### About this exercise
Write each line again exactly as it is, from the opening line of the records below through the one containing "v = v' ∧ getFlag .c f = getFlag .c f') ∧", and add nothing.

Collected data entries
════════════════════
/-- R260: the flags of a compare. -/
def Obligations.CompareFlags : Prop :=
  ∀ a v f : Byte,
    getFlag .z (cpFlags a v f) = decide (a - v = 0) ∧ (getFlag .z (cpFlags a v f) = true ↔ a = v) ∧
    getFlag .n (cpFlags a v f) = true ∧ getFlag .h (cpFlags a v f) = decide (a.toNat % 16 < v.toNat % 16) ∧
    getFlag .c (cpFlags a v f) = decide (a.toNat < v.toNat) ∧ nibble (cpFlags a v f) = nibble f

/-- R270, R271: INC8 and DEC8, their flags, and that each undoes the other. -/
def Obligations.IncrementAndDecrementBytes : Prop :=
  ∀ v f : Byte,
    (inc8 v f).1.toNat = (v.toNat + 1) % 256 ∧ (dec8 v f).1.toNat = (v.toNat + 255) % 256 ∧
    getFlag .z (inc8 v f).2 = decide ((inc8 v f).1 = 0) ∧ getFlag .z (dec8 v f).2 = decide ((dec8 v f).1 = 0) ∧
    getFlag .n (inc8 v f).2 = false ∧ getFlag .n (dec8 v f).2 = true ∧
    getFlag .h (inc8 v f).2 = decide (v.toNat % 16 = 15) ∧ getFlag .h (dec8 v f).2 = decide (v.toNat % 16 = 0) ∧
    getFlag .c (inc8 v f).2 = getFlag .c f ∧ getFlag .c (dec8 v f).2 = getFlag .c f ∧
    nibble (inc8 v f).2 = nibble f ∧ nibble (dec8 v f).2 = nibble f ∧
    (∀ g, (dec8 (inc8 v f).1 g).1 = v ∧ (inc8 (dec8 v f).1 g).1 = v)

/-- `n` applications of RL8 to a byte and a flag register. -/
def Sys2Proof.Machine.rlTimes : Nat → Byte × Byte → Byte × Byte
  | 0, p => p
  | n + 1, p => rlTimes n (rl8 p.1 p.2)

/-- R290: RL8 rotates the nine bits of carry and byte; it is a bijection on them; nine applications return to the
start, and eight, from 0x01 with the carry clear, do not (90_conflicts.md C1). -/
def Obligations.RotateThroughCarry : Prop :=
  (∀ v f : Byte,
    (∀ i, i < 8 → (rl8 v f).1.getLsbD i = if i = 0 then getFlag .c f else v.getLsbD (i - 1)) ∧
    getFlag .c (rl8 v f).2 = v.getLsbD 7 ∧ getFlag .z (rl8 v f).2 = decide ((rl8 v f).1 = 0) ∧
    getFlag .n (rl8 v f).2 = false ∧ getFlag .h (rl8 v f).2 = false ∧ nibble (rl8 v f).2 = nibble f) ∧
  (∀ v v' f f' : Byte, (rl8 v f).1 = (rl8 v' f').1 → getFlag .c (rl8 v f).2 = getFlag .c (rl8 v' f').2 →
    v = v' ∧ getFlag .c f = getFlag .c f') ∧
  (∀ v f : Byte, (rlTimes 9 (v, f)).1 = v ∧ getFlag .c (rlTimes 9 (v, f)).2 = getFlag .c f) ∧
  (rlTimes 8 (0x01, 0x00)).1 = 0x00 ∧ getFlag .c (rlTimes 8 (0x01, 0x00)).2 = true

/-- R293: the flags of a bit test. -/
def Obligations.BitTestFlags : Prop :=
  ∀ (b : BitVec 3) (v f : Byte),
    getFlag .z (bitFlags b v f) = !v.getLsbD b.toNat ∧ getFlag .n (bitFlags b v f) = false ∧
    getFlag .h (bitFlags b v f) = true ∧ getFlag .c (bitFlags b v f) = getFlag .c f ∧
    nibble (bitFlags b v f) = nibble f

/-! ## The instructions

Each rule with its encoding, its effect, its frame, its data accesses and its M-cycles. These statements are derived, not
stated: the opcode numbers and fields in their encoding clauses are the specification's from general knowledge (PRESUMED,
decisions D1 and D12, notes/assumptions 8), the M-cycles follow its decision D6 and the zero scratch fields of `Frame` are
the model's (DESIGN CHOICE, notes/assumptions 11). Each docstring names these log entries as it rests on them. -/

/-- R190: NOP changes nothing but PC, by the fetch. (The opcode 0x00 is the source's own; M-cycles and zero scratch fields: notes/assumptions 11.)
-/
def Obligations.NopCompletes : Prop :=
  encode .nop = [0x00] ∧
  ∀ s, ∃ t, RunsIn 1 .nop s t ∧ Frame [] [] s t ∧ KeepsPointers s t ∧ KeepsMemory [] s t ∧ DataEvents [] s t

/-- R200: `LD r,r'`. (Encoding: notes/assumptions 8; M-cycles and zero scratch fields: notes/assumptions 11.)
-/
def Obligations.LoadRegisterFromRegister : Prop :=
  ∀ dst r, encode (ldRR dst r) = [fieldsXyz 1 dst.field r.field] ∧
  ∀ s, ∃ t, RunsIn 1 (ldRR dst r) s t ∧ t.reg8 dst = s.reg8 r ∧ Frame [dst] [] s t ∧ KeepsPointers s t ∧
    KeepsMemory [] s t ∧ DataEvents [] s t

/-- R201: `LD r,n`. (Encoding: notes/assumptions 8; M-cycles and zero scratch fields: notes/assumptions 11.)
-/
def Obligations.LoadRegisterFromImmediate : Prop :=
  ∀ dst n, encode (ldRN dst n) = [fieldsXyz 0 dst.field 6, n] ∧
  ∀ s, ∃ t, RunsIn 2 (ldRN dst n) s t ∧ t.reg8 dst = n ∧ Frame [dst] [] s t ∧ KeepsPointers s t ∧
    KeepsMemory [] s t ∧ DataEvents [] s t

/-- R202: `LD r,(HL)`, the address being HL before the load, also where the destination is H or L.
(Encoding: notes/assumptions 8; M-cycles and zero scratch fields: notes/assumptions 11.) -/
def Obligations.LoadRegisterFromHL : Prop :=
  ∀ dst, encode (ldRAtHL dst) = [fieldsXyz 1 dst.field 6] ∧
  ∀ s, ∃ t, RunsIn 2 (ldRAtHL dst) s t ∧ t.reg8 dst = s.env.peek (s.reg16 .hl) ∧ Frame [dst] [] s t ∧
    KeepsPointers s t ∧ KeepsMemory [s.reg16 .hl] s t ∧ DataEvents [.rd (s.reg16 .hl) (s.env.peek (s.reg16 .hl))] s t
════════════════════
### Answer section
/-- R260: the flags of a compare. -/
def Obligations.CompareFlags : Prop :=
  ∀ a v f : Byte,
    getFlag .z (cpFlags a v f) = decide (a - v = 0) ∧ (getFlag .z (cpFlags a v f) = true ↔ a = v) ∧
    getFlag .n (cpFlags a v f) = true ∧ getFlag .h (cpFlags a v f) = decide (a.toNat % 16 < v.toNat % 16) ∧
    getFlag .c (cpFlags a v f) = decide (a.toNat < v.toNat) ∧ nibble (cpFlags a v f) = nibble f

/-- R270, R271: INC8 and DEC8, their flags, and that each undoes the other. -/
def Obligations.IncrementAndDecrementBytes : Prop :=
  ∀ v f : Byte,
    (inc8 v f).1.toNat = (v.toNat + 1) % 256 ∧ (dec8 v f).1.toNat = (v.toNat + 255) % 256 ∧
    getFlag .z (inc8 v f).2 = decide ((inc8 v f).1 = 0) ∧ getFlag .z (dec8 v f).2 = decide ((dec8 v f).1 = 0) ∧
    getFlag .n (inc8 v f).2 = false ∧ getFlag .n (dec8 v f).2 = true ∧
    getFlag .h (inc8 v f).2 = decide (v.toNat % 16 = 15) ∧ getFlag .h (dec8 v f).2 = decide (v.toNat % 16 = 0) ∧
    getFlag .c (inc8 v f).2 = getFlag .c f ∧ getFlag .c (dec8 v f).2 = getFlag .c f ∧
    nibble (inc8 v f).2 = nibble f ∧ nibble (dec8 v f).2 = nibble f ∧
    (∀ g, (dec8 (inc8 v f).1 g).1 = v ∧ (inc8 (dec8 v f).1 g).1 = v)

/-- `n` applications of RL8 to a byte and a flag register. -/
def Sys2Proof.Machine.rlTimes : Nat → Byte × Byte → Byte × Byte
  | 0, p => p
  | n + 1, p => rlTimes n (rl8 p.1 p.2)

/-- R290: RL8 rotates the nine bits of carry and byte; it is a bijection on them; nine applications return to the
start, and eight, from 0x01 with the carry clear, do not (90_conflicts.md C1). -/
def Obligations.RotateThroughCarry : Prop :=
  (∀ v f : Byte,
    (∀ i, i < 8 → (rl8 v f).1.getLsbD i = if i = 0 then getFlag .c f else v.getLsbD (i - 1)) ∧
    getFlag .c (rl8 v f).2 = v.getLsbD 7 ∧ getFlag .z (rl8 v f).2 = decide ((rl8 v f).1 = 0) ∧
    getFlag .n (rl8 v f).2 = false ∧ getFlag .h (rl8 v f).2 = false ∧ nibble (rl8 v f).2 = nibble f) ∧
  (∀ v v' f f' : Byte, (rl8 v f).1 = (rl8 v' f').1 → getFlag .c (rl8 v f).2 = getFlag .c (rl8 v' f').2 →
    v = v' ∧ getFlag .c f = getFlag .c f') ∧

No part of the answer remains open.